Al centro dell’antico Comune, Palazzo Berra
Lungo via Berra incontriamo il nucleo medievale di Crescenzago, dove sorge, al n. 10, il palazzo che fu sede nel XII secolo della comunità di Sant’Agostino, divenuto a fine ‘700 proprietà della famiglia Berra. Qui nel 1251 papa Innocenzo IV fa sosta nel suo viaggio verso Trezzo e nel 1322 vi muore Matteo Visconti, signore di Milano, perseguitato da papa Giovanni XXII.
Nelle forme attuali il palazzo risale alla metà del secolo XV e consta di due parti distinte disposte attorno a due corti: la prima vede la presenza di un chiostro rettangolare lungo 20 metri per 13,5, con portico ad archi ellittici e colonne binate. La seconda corte conserva l’aspetto romanico lombardo con portico ad archi a sesto acuto, colonne e capitelli in pietra, finestre con strombature in cotto.
Soppresso il convento nel 1772 a seguito della riforma laica dello stato voluta dall’imperatore Giuseppe II, qualche decennio più tardi l’edificio viene acquistato dal possidente Domenico Berra.
Nato a Crescenzago, l’avvocato Domenico Berra (1771-1835) fu insigne autore di trattati sull’agricoltura e la coltivazione delle marcite: Dei prati del basso Milanese detti a marcita è la sua opera maggiore pubblicata nel 1822.

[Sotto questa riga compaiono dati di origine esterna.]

-- ==== Sys2Proof/Tests/Slice0.lean ====
section
/-! SUPPORT. Tests of the model. Expected values are those of `spec/95_test_vectors.md` (the vector is named),
of the layouts of `spec/30_encoding.md` R97 and R100, or of the rule cited. Last, one state for each
obligation that meets its hypotheses together. -/

open Sys2Proof Sys2Proof.Machine

namespace Sys2Proof.Tests

/-! Well-formedness refuses what it should. -/

/-- R97: 249 data bytes are the most a MEM_WRITE frame can hold. -/
theorem test_wellFormed_memWrite_too_long :
    Instr.wellFormed cfgRef (.memWrite 0x08008000 (List.replicate 250 0)) = false ∧
    Instr.wellFormed cfgRef (.memWrite 0x08008000 (List.replicate 249 0)) = true := by decide +kernel

/-- R100: 253 data bytes are the most an ACK can hold. -/
theorem test_wellFormed_ack_too_long :
    Instr.wellFormed cfgRef (.ack 0x00 (List.replicate 254 0)) = false ∧
    Instr.wellFormed cfgRef (.ack 0x00 (List.replicate 253 0)) = true := by decide +kernel

/-- R100: ACK goes with `ST_OK` only. -/
theorem test_wellFormed_ack_status : Instr.wellFormed cfgRef (.ack 0x22 []) = false := by decide

/-- R100: NACK never carries `ST_OK`. -/
theorem test_wellFormed_nack_ok : Instr.wellFormed cfgRef (.nack 0x00) = false := by decide

/-- R291: NACK carries one of the eleven error codes. -/
theorem test_wellFormed_nack_unknown : Instr.wellFormed cfgRef (.nack 0x99) = false := by decide

/-- R12 holds of `CFG_REF`. -/
theorem test_cfgRef_wellFormed : cfgRef.WellFormed := by decide +kernel

/-- R12: two commands never share a code. -/
theorem test_cfg_shared_code : Cfg.wellFormed { cfgRef with ccGetHelp := 0x51 } = false := by decide +kernel

/-- R12: the sectors leave no gap. -/
theorem test_cfg_gap :
    Cfg.wellFormed { cfgRef with sectors := cfgRef.sectors.eraseIdx 3 } = false := by decide +kernel

/-- R12: the application region holds no reserved byte. -/
theorem test_cfg_app_reserved : Cfg.wellFormed { cfgRef with appBase := 0x08007FFF } = false := by
  decide +kernel

/-- R12: the mass-erase number is no sector's. -/
theorem test_cfg_mass_is_sector : Cfg.wellFormed { cfgRef with massErase := some 11 } = false := by
  decide +kernel

/-- R12: the implausible stack pointer `0xFFFFFFFF` lies outside the RAM. -/
theorem test_cfg_ram_end : Cfg.wellFormed { cfgRef with ramEnd := 0xFFFFFFFF } = false := by decide +kernel

/-- R11: `APP_END` and `OTP_END` are u32; only a space's own end may be `0x100000000`. -/
theorem test_cfg_u32_ends :
    Cfg.wellFormed { cfgRef with otpEnd := 0x100000000 } = false ∧
    Cfg.wellFormed { cfgRef with appEnd := 0x100000000 } = false := by decide +kernel

/-- R12: an OTP space without a byte overlaps nothing, wherever its bounds stand. -/
theorem test_cfg_empty_otp :
    Cfg.wellFormed { cfgRef with otpBase := 0x08000010, otpEnd := 0x08000010 } = true ∧
    Cfg.wellFormed { cfgRef with otpBase := 0x1FFF7A10, otpEnd := 0x1FFF7800 } = true := by decide +kernel

/-! Decoding, on frames written out from R97, R100 with the crc bytes of `95_test_vectors.md`. -/

/-- V-INT-1 to V-INT-5a and V-PRT-4: the commands without operands. -/
theorem test_decode_no_operands :
    [[0x01, 0x51, 0x11, 0x13, 0xF8, 0xAE], [0x01, 0x52, 0xC8, 0x35, 0xBB, 0xA3],
      [0x01, 0x53, 0x7F, 0x28, 0x7A, 0xA7], [0x01, 0x54, 0x7A, 0x78, 0x3D, 0xB9],
      [0x01, 0x5A, 0x70, 0xD8, 0xB3, 0x85], [0x01, 0x5C, 0xC2, 0x95, 0x35, 0x9F]].map
        (fun f => (decodeFrame cfgRef f).toOption)
    = [some (.getVersion, []), some (.getHelp, []), some (.getChipId, []),
      some (.getReadProtectionStatus, []), some (.readSectorProtectionStatus, []),
      some (.disableRwProtect, [])] := by decide +kernel

/-- S6: GO_TO_ADDRESS of `0x08008000`, least significant byte first. -/
theorem test_decode_goToAddress :
    (decodeFrame cfgRef [0x05, 0x55, 0x00, 0x80, 0x00, 0x08, 0x8E, 0xC3, 0x4D, 0x6B]).toOption
    = some (.goToAddress 0x08008000, []) := by decide +kernel

/-- V-ERS-4: sector number first, then the count; the byte after the frame is left. -/
theorem test_decode_flashErase :
    (decodeFrame cfgRef [0x03, 0x56, 0x0B, 0x02, 0x58, 0x4A, 0x20, 0x39, 0x77]).toOption
    = some (.flashErase 11 2, [0x77]) := by decide +kernel

/-- V-PRG-11. -/
theorem test_decode_memWrite :
    (decodeFrame cfgRef [0x0E, 0x57, 0x00, 0x80, 0x00, 0x08, 0x08, 0x00, 0x00, 0x02, 0x20, 0xC1, 0x81, 0x00,
      0x08, 0xD8, 0x6A, 0xE3, 0x1D]).toOption
    = some (.memWrite 0x08008000 [0x00, 0x00, 0x02, 0x20, 0xC1, 0x81, 0x00, 0x08], []) := by decide +kernel

/-- V-PRT-3: the mask `0x1000`. -/
theorem test_decode_enableRwProtect :
    (decodeFrame cfgRef [0x04, 0x58, 0x00, 0x10, 0x01, 0x47, 0x9B, 0x99, 0xAC]).toOption
    = some (.enableRwProtect 0x1000 1, []) := by decide +kernel

/-- V-RD-7. -/
theorem test_decode_memRead :
    (decodeFrame cfgRef [0x06, 0x59, 0x04, 0x80, 0x00, 0x08, 0x04, 0xBA, 0x90, 0xC4, 0x9D]).toOption
    = some (.memRead 0x08008004 4, []) := by decide +kernel

/-- V-OTP-2. -/
theorem test_decode_otpRead :
    (decodeFrame cfgRef [0x06, 0x5B, 0x0E, 0x7A, 0xFF, 0x1F, 0x04, 0x8B, 0xC8, 0x2D, 0xC7]).toOption
    = some (.otpRead 0x1FFF7A0E 4, []) := by decide +kernel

Chiesa di Santa Maria Rossa
«Piccola Chiesa di pertinenza degli Arcivescovi di Milano qui esisteva, nel 933 ceduta ai Canonici R. Lateranensi. Nel 1140 su antiche rovine sorge questo tempio, da larghi censi e privilegi dotato, assurse nei secoli a splendore…» tale è l’incipit della lapide posta all’inizio della navata laterale di destra.
La chiesa, il cui nome s’indovina dal colore dei laterizi, presenta una facciata romanica (rinnovata negli anni 1922-25) con tetto a capanna, sovrastante un fregio ad archetti in cotto su intonaco bianco. Due solide paraste angolari concluse da pinnacoli in cotto ne delimitano la facciata, caratterizzata da sette monofore strombate e tripartita da due paraste minori con semicolonne e capitelli in pietra, che introducono la divisione interna in tre navate.
Dei tre portali sormontati da una lunetta mosaicata con angeli, quello centrale mostra anche una Madonna con il Bambino. La decorazione si conclude con 24 bacini di ceramica colorata.
All’interno, nel presbiterio predomina su tutti l’affresco absidale del Cristo Pantocratore, seduto in trono nella classica mandorla iridata mentre regge con la mano sinistra il libro della propria natura divina: SUM DOMINUS MUNDI LUX CELI REX-QUE PROFUNDI / IMPERO DISPONO STRUO DESTRUO DAMNOQUE CORONO.
La decorazione alla base della volta a botte narra gli episodi terminali della vita di Maria: da un lato Seconda Annunciazione e Dormitio Virginis, dall’altro Funerale della Vergine e Assunzione. Il medaglione centrale della volta a crociera prospiciente il presbiterio presenta un Agnus Dei con i simboli della passione (un fiotto di sangue), e della vittoria della vita sulla morte (il vessillo).
Nella prima cappella della navata di sinistra si può ammirare una copia del trittico attribuito al Bergognone con le figure delle martiri Santa Caterina, Sant’Agnese e Santa Cecilia (l’originale è conservato nel museo diocesano di Milano).
Il primo altare della navata di destra è dedicato a San Grato, difensore dai fulmini, in segno di ringraziamento per la protezione avuta durante i bombardamenti della seconda guerra mondiale.
Accanto alla sacrestia una cappella è dedicata alla beata Madre Eugenia Picco, nata a Crescenzago nel 1867, morta a Parma nel 1921.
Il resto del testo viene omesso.